| ABOUT THIS EXERCISE |
Taking the line with "wr s off ((old" as the first and the line with "(R429, R430). -/" as the last, set down exactly every line in that range from the entries below, and no more.
[EXERCISE MATERIALS Boundary: Start]
-- ==== Sys2Proof/Machine/Registers.lean ====
section
/-! DEFINITION. Register access as a whole: what a register reads, and what a write of any register does (R5, R9 to R14, R39). -/

namespace Sys2Proof.Machine

/-! ### Reads -/

/-- The core that drives an access. -/
def busCore (bus : Bus) : Option Nat := match bus with | .core c => some c.val | _ => none

/-- The value of a register that shows structured state rather than a stored word, by block. -/
def liveRead (s : State) (bus : Bus) (off : Nat) : Option U32 :=
  match off / 0x100000 with
  | 0 => sysRead s off
  | 1 => hstRead s off
  | 2 => autRead s off
  | 3 => cpuRead s off
  | 4 => tskRead s (busCore bus) off
  | 5 => cpuRead s off
  | 6 => lpeRead s off
  | 7 => if off < 0x00704000 then hrwRead s off else carRead s off
  | 8 => furRead s off
  | 9 => grnRead s off
  | 10 => afeRead s off
  | 11 => stkRead s off
  | 12 => timRead s (busCore bus).isSome off
  | 13 => prtRead s off
  | 14 => fltRead s off
  | 15 => snrRead s off
  | 16 => tlyRead s off
  | 17 => dbgRead s off
  | _ => none

/-- What a 32-bit read returns (R5, R12): 0 from an offset that no map lists and from a write-only register. -/
def busRead (s : State) (bus : Bus) (off : Nat) : U32 :=
  match rowOf off with
  | none => 0
  | some row =>
    match row.ty with
    | .wo => 0
    | _ => (liveRead s bus off).getD (rg s off)

/-- The high words that a read of the low word at `off` latches, with the values they take (R39 and the register maps).
[DEDUCED: notes/assumptions/51] -/
def latched (s : State) (off : Nat) : List (Nat × U32) :=
  if off = rSYS_EPOCH_LO then [(rSYS_EPOCH_HI, u32 (epochNow s / 2 ^ 32))]
  else if off = rSYS_BOOT_CVER_LO then [(rSYS_BOOT_CVER_HI, hi32 s.sys.cver)]
  else if off = rSYS_BOOT_SVER_LO then [(rSYS_BOOT_SVER_HI, hi32 s.sys.sver)]
  else if off = rAUT_RTC_LO then [(rAUT_RTC_HI, u32 (s.std.rtcSec.toNat / 2 ^ 32))]
  else if off = rAUT_ARB_LO then [(rAUT_ARB_HI, hi32 s.std.arb)]
  else if off = rGRN_COMMIT_LO then [(rGRN_COMMIT_HI, u32 (s.grn.commit.k / 2 ^ 32))]
  else if off = rGRN_MISS_LAST_LO then [(rGRN_MISS_LAST_HI, hi32 s.grn.missLast)]
  else if off = rLPE_CAP_EPOCH_LO then [(rLPE_CAP_EPOCH_HI, hi32 s.lpe.cap.epoch)]
  else if off = rSTK_TAKE_EPOCH_LO then [(rSTK_TAKE_EPOCH_HI, u32 (s.stk.takeEpoch / 2 ^ 32))]
  else if off = rTIM_PTP_NS then
    let x := ptpAt s (now s)
    [(rTIM_PTP_SEC_LO, u32 (ptpSec x)), (rTIM_PTP_SEC_HI, pack [(0, ptpSec x / 2 ^ 32), (16, ptpFrac x)])]
  else if rTLY_CWIN_LO 0 ≤ off ∧ off < rTLY_CWIN_LO 8 ∧ off % 8 = 0 then [(off + 4, tlyHi s off)]
  else if rTLY_DEV_LO 0 ≤ off ∧ off < rTLY_DEV_LO 8 ∧ off % 16 = 4 then [(off + 4, tlyHi s off)]
  else []

/-- What a read of the register at `off` latches (R39). -/
def latchPair (off : Nat) (s : State) : State := (latched s off).foldl (fun t p => wr t p.1 p.2) s

/-- A read of any register: the data, and the high words latched where it is the low word of a latched pair (R39).
[DEDUCED: notes/assumptions/51] -/
def pairRead (bus : Bus) (off : Nat) (s : State) : State :=
  latchPair off { s with rdata := u64 (busRead s bus off).toNat }

/-- A read of an RC register returns its value and clears it; the debug port's read clears nothing (R12, R525). TSK_WHY is the reading
core's (R428), and the two pop registers of an Ethernet port pop (R446, R450).
[DEDUCED: notes/assumptions/10] -/
def rcRead (bus : Bus) (off : Nat) (s : State) : State :=
  if off = rTIM_ETH_RX_POP 0 then rxPop bus 0 s
  else if off = rTIM_ETH_RX_POP 1 then rxPop bus 1 s
  else if off = rTIM_ETH_TXTS_ID 0 then txtsPop bus 0 s
  else if off = rTIM_ETH_TXTS_ID 1 then txtsPop bus 1 s
  else
    let t := pairRead bus off s
    match bus, rowOf off with
    | .debug, _ => t
    | _, none => t
    | _, some row =>
      match row.ty with
      | .rc =>
        if off = rTSK_WHY then
          (match busCore bus with | some c => setPort t c { port t c with whyPre := false, whyCmd := false } | none => t)
        else wr t off 0
      | _ => t

/-- A read transaction of debug port register `a` (R520, R521): FAULT where the unlock does not reach it, else OK and its data.
[DEDUCED: notes/assumptions/11] -/
def dpReadReg (a : Nat) (s : State) : State :=
  let s := dpBegin s
  if dpWritable s.dbg.level a || decide (a < 2) || decide (4 ≤ a ∧ a < 8) then
    { setAck ackOk s with rdata := u64 (dpRead s a).toNat }
  else setAck ackFault s

/-- A 64-bit read is two 32-bit reads, the lower offset first (R10). -/
def wideRead (f : Nat → State → State) (off : Nat) (s : State) : State :=
  let t := f off s
  let u := f (off + 4) t
  { u with rdata := join64 (lo32 t.rdata) (lo32 u.rdata) }

/-- A read access at an offset of BAR0, or from 0x2000000 up of BAR2, which takes only 32-bit accesses (R10, R55, R56). -/
def readAcc (bus : Bus) (off : Nat) (wide : Bool) (s : State) : State :=
  if off < 0x2000000 then (if wide then wideRead (rcRead bus) off s else rcRead bus off s)
  else if wide then badAccess true s
  else { s with rdata := u64 (bar2Read s (off - 0x2000000)).toNat }

/-- A read access (R12): the data of a read of any register, with the clearing of an RC register. The debug port reads its own registers
below 0x100. [DEDUCED: notes/assumptions/11] -/
def execRcRead (bus : Bus) (off : Fin 0x2010000) (wide : Bool) (s : State) : Host.Outcome State Fault Refusal :=
  match bus with
  | .debug => .next (if off.val < 0x100 then dpReadReg off s else rcRead .debug off s)
  | b => .next (busLoad b (readAcc b off wide s))

def execLatchedPairRead (bus : Bus) (off : Fin 0x2000000) (wide : Bool) (s : State) : Host.Outcome State Fault Refusal :=
  .next (busLoad bus (if wide then wideRead (pairRead bus) off s else pairRead bus off s))

/-! ### W1C registers -/

/-- Does any of the `n` elements satisfy `p`, as the bit `i` of a word. -/
def anyBit (i n : Nat) (p : Nat → Bool) : Nat × Nat := (i, b2n ((List.range n).any p))

/-- The bits of an event register whose cause is present (R12): those whose report has a state as its cause (the Tocsin tables'
last column), while that state lasts. [DEDUCED: notes/assumptions/9] -/
def evtLive (s : State) (off : Nat) : U32 :=
  if off = rSYS_CLK_EVT then pack [(0, b2n (!s.sys.refclkOk)), (1, b2n (!s.sys.pllLock))]
  else if off = rHST_EVT then pack [(0, b2n (!s.hst.linkUp)), anyBit 1 4 (fun r => (cmdRing s r).err)]
  else if off = rAUT_EVT then pack [(0, b2n (s.std.latch0 || s.std.latch1)), (2, b2n (s.std.vault == 4))]
  else if off = rTSK_EVT then pack [(3, b2n (s.tsk.items.any (fun p => p.2.used && p.2.timedOut)))]
  else if off = rLPE_EVT then
    pack [anyBit 1 128 (fun l => (loop s l).lost), anyBit 2 128 (fun l => (loop s l).frozen),
          anyBit 3 128 (fun l => (loop s l).fallback == 3)]
  else if off = rHRW_EVT then pack [anyBit 1 12 (fun a => (harm s a).short)]
  else if off = rHRW_CAR_EVT then pack [(3, b2n s.hrw.frozen)]
  else if off = rFUR_EVT then
    pack [anyBit 0 64 (fun r => (ring s r).st == 5), anyBit 1 64 (fun r => (ring s r).island),
          anyBit 2 64 (fun r => (ring s r).st == 7), anyBit 5 64 (fun r => (ring s r).frameLoss),
          anyBit 7 64 (fun r => (ring s r).warn)]
  else if off = rTIM_EVT then
    pack [(0, b2n s.tim.stepPend.isSome), (2, b2n s.tim.holdover),
          anyBit 6 2 (fun n => ethEn s n && !(eth s n).link)]
  else if off = rPRT_EVT then
    pack [(0, b2n (decide (s.prt.latched ≠ 0))), (1, b2n (decide (s.prt.demand ≠ 0))), (2, b2n (bit s.prt.latched 9)),
          (3, b2n (bit s.prt.latched 10)), (4, b2n (bit s.prt.latched 13)), anyBit 5 8 (fun n => chanState s n == 8),
          anyBit 6 8 (fun n => chanState s n == 7), anyBit 7 8 (fun n => chanState s n == 7)]
  else if off = rSTK_EVT then
    pack [anyBit 0 2 (fun p => (tget {} s.stk.ports p).fell), anyBit 6 2 (fun p => (tget {} s.stk.ports p).mismatch), (7, b2n s.stk.idConflict)]
  else if off = rDBG_EVT then pack [anyBit 2 16 (fun c => (core s c).halted)]
  else 0

/-- Every core's interrupt controller latches what it presents (R416), before a write can take the input away (R421).
[DEDUCED: notes/assumptions/48] -/
def latchAll (s : State) : State := (List.range 16).foldl latchCore s

/-- The bits written as 1 clear; a bit whose cause is present sets again (R12).
[DEDUCED: notes/assumptions/9] -/
def w1c (off : Nat) (v : U32) (s : State) : State :=
  let s := latchAll s
  let old := rg s off
  wr s off ((old &&& ~~~ v) ||| (old &&& evtLive s off))

/-- A write of a W1C register; of another register this command is none. -/
def execW1cWrite (bus : Bus) (off : Fin 0x2000000) (v : U32) (s : State) : Host.Outcome State Fault Refusal :=
  match rowOf off with
  | some row => if row.ty = .w1c then guardWrite s bus off v (w1c off v) else .next s
  | none => .next s

/-! ### Writes -/

/-- The write of the DEVICE and FRAME bits of SYS_RST_CTL (R532, R547). -/
def rstCtl (v : U32) (s : State) : State := if bit v 0 then softAssert s else if bit v 1 then frameReset s else s

/-- A write of a word of the TSK port of core `c` (R429, R430). -/
def tskPortWrite (c off : Nat) (v : U32) (s : State) : State :=
  if off = rTSK_OP then tskOp c v s
  else if off = rTSK_ARG_LO then setPort s c { port s c with argLo := v }
  else setPort s c { port s c with argHi := v }

/-- A write of TIM_ETHn_CFG: EN cleared restores a retired port (R459). -/
def ethCfg (n : Nat) (v : U32) (s : State) : State :=
  let s := ethCfgWrite n v s
  if bit v 0 then s else bucketRestore 3 n s

/-- A word of the transmit buffer (R446). -/
def txWord (n w : Nat) (v : U32) (s : State) : State := setEth s n { eth s n with txbuf := tset 0 (eth s n).txbuf w v }

/-- The ring whose CFG, BASE_LO or BASE_HI register stands at an offset of the HST block. -/
def ringAt (off : Nat) : Option Nat :=
  (List.range 10).find? (fun q => off = ringCfg q || off + 4 = ringCfg q || off + 8 = ringCfg q)

/-- The effect of a write that reaches a register, by block; a register that none of the blocks names stores its writable bits.
[DEDUCED: notes/assumptions/49] -/
def writeEffect (bus : Bus) (off : Nat) (v : U32) (s : State) : State :=
  match off / 0x100000 with
  | 0 =>
    if off = rSYS_FRAME_CTL then frameStart v s
    else if off = rSYS_SETUP_DONE then setupDoneWrite v s
    else if off = rSYS_RST_CTL then rstCtl v s
    else if off = rSYS_CORE_RUN then coreRun v s
    else plainWrite off v s
  | 1 =>
    if off = rHST_RESTART then hstRestart v s
    else
      match ringAt off with
      | some q => if off = ringCfg q then ringCfgWrite q v s else ringBaseWrite q off v s
      | none => plainWrite off v s
  | 2 =>
    if off = rAUT_AKEY_CMD then akeyCommit v s
    else if off = rAUT_TAMP_CFG then tampCfgWrite v s
    else plainWrite off v s
  | 4 =>
    if rTSK_OP ≤ off ∧ off ≤ rTSK_ARG_HI then
      (match busCore bus with | some c => tskPortWrite c off v s | none => s)
    else plainWrite off v s
  | 5 =>
    if off = rINT_SSET then sset v s
    else if off = rINT_SWI then swi v s
    else plainWrite off v (latchAll s)
  | 6 =>
    if off = rLPE_CAP_CTL then capWrite v s
    else if 0x00601000 ≤ off ∧ off < 0x00605000 then
      (match (off - 0x00601000) % 0x80 with
       | 0x04 => srcWrite off true v s
       | 0x08 => srcWrite off false v s
       | 0x0C => dstWrite ((off - 0x00601000) / 0x80) v s
       | _ => plainWrite off v s)
    else plainWrite off v s
  | 7 =>
    if 0x00704000 ≤ off ∧ off < 0x00704600 ∧ off % 0x80 = 0x14 then carIrqWrite ((off - 0x00704000) / 0x80) v s
    else plainWrite off v s
  | 8 =>
    if 0x00801000 ≤ off ∧ off < 0x00802000 then snareEval (furRingCfg ((off - 0x00801000) / 0x40) v s)
    else plainWrite off v s
  | 10 =>
    if off = rAFE_SEQ_CTL then seqGo v s
    else if 0x00A00010 ≤ off ∧ off < 0x00A00090 then seqModeWrite ((off - 0x00A00010) / 0x20) v s
    else if 0x00A00100 ≤ off ∧ off < 0x00A00500 then entWrite ((off - 0x00A00100) / 0x100) ((off % 0x100) / 4) v s
    else if 0x00A01000 ≤ off ∧ off < 0x00A01200 ∧ off % 0x10 = 0 then chCfgWrite ((off - 0x00A01000) / 0x10) v s
    else plainWrite off v s
  | 11 => if off = rSTK_RETRAIN then snareEval (readyStep (stkRetrain v s)) else plainWrite off v s
  | 12 =>
    if off = rTIM_MEAS_CTL then snareEval (measCommit v s)
    else if 0x00C01000 ≤ off ∧ off < 0x00C01200 then
      (let n := (off - 0x00C01000) / 0x100
       match off % 0x100 with
       | 0x00 => ethCfg n v s
       | 0x30 => txCtl n v s
       | 0x3C => rxRel n v s
       | _ => plainWrite off v s)
    else if 0x00C10000 ≤ off ∧ off < 0x00C11000 then txWord ((off - 0x00C10000) / 0x800) ((off % 0x800) / 4) v s
    else plainWrite off v s
  | 14 => if off = rFLT_CLEAR then fltClear v 0 s else plainWrite off v s
  | 15 => if off = rSNR_SW then swRecord v s else plainWrite off v s
  | 16 =>
    if rTLY_DEV_CFG 0 ≤ off ∧ off < rTLY_DEV_CFG 8 then devCfgWrite ((off - rTLY_DEV_CFG 0) / 0x10) v s else plainWrite off v s
  | _ => plainWrite off v s

/-- The registers at which stores of cores act, and those of the host and the debug port do not (R424, R429).
[DEDUCED: notes/assumptions/53] -/
def coreRegs (off : Nat) : Bool :=
  [rINT_SSET, rINT_SWI, rTSK_OP, rTSK_ARG_LO, rTSK_ARG_HI].contains off

/-- A 32-bit write of the register at `off` (R5, R12, R13). [DEDUCED: notes/assumptions/10] -/
def busWrite (bus : Bus) (off : Nat) (v : U32) (s : State) : Host.Outcome State Fault Refusal :=
  match rowOf off with
  | none => .next s
  | some row =>
    if coreRegs off && (busCore bus).isNone then .next s
    else guardWrite s bus off v (if row.ty = .w1c then w1c off v else writeEffect bus off v)

end Sys2Proof.Machine
end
[EXERCISE MATERIALS Boundary: End]
| REPLY |
  wr s off ((old &&& ~~~ v) ||| (old &&& evtLive s off))

/-- A write of a W1C register; of another register this command is none. -/
def execW1cWrite (bus : Bus) (off : Fin 0x2000000) (v : U32) (s : State) : Host.Outcome State Fault Refusal :=
  match rowOf off with
  | some row => if row.ty = .w1c then guardWrite s bus off v (w1c off v) else .next s
  | none => .next s

/-! ### Writes -/

/-- The write of the DEVICE and FRAME bits of SYS_RST_CTL (R532, R547). -/
def rstCtl (v : U32) (s : State) : State := if bit v 0 then softAssert s else if bit v 1 then frameReset s else s

/-- A write of a word of the TSK port of core `c` (R429, R430). -/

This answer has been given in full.